• Work to be completed:
Nothing in the records may be dropped. Retype them all exactly.

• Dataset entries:
BEGIN

@[simp] theorem trimAdjust_kept (s : State) :
    (trimAdjust s).pending = s.pending ∧
      (trimAdjust s).mem = s.mem ∧
      (trimAdjust s).tag.store = s.tag.store ∧
      (trimAdjust s).boot.keys = s.boot.keys := by
  simp [trimAdjust]

@[simp] theorem trimReject_kept (s : State) :
    (trimReject s).pending = s.pending ∧
      (trimReject s).mem = s.mem ∧
      (trimReject s).tag.store = s.tag.store ∧
      (trimReject s).boot.keys = s.boot.keys := by
  simp [trimReject]

@[simp] theorem setMeas_kept (s : State) (e100 : Int) :
    (setMeas s e100).pending = s.pending ∧
      (setMeas s e100).mem = s.mem ∧
      (setMeas s e100).tag.store = s.tag.store ∧
      (setMeas s e100).boot.keys = s.boot.keys := by
  simp [setMeas]

@[simp] theorem trimEnd_kept (s : State) (num : Int) (den : Nat) :
    (trimEnd s num den).pending = s.pending ∧
      (trimEnd s num den).mem = s.mem ∧
      (trimEnd s num den).tag.store = s.tag.store ∧
      (trimEnd s num den).boot.keys = s.boot.keys := by
  simp [trimEnd]

@[simp] theorem mainsEdge_kept (s : State) :
    (mainsEdge s).pending = s.pending ∧
      (mainsEdge s).mem = s.mem ∧
      (mainsEdge s).tag.store = s.tag.store ∧
      (mainsEdge s).boot.keys = s.boot.keys := by
  unfold mainsEdge; (repeat' split) <;> simp

@[simp] theorem edge32_kept (s : State) :
    (edge32 s).pending = s.pending ∧
      (edge32 s).mem = s.mem ∧
      (edge32 s).tag.store = s.tag.store ∧
      (edge32 s).boot.keys = s.boot.keys := by
  simp [edge32]

@[simp] theorem tickClocks_kept (s : State) :
    (tickClocks s).pending = s.pending ∧
      (tickClocks s).mem = s.mem ∧
      (tickClocks s).tag.store = s.tag.store ∧
      (tickClocks s).boot.keys = s.boot.keys := by
  simp [tickClocks]

end Sys2Proof.Machine
end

END

• Reply to the task:
@[simp] theorem trimAdjust_kept (s : State) :
    (trimAdjust s).pending = s.pending ∧
      (trimAdjust s).mem = s.mem ∧
      (trimAdjust s).tag.store = s.tag.store ∧
      (trimAdjust s).boot.keys = s.boot.keys := by
  simp [trimAdjust]

@[simp] theorem trimReject_kept (s : State) :
    (trimReject s).pending = s.pending ∧
      (trimReject s).mem = s.mem ∧
      (trimReject s).tag.store = s.tag.store ∧
      (trimReject s).boot.keys = s.boot.keys := by
  simp [trimReject]

@[simp] theorem setMeas_kept (s : State) (e100 : Int) :
    (setMeas s e100).pending = s.pending ∧
      (setMeas s e100).mem = s.mem ∧
      (setMeas s e100).tag.store = s.tag.store ∧
      (setMeas s e100).boot.keys = s.boot.keys := by
  simp [setMeas]

@[simp] theorem trimEnd_kept (s : State) (num : Int) (den : Nat) :
    (trimEnd s num den).pending = s.pending ∧
      (trimEnd s num den).mem = s.mem ∧
      (trimEnd s num den).tag.store = s.tag.store ∧
      (trimEnd s num den).boot.keys = s.boot.keys := by
  simp [trimEnd]

@[simp] theorem mainsEdge_kept (s : State) :
    (mainsEdge s).pending = s.pending ∧
      (mainsEdge s).mem = s.mem ∧
      (mainsEdge s).tag.store = s.tag.store ∧
      (mainsEdge s).boot.keys = s.boot.keys := by
  unfold mainsEdge; (repeat' split) <;> simp

@[simp] theorem edge32_kept (s : State) :
    (edge32 s).pending = s.pending ∧
      (edge32 s).mem = s.mem ∧
      (edge32 s).tag.store = s.tag.store ∧
      (edge32 s).boot.keys = s.boot.keys := by
  simp [edge32]

@[simp] theorem tickClocks_kept (s : State) :
    (tickClocks s).pending = s.pending ∧
      (tickClocks s).mem = s.mem ∧
      (tickClocks s).tag.store = s.tag.store ∧
      (tickClocks s).boot.keys = s.boot.keys := by
  simp [tickClocks]

end Sys2Proof.Machine
end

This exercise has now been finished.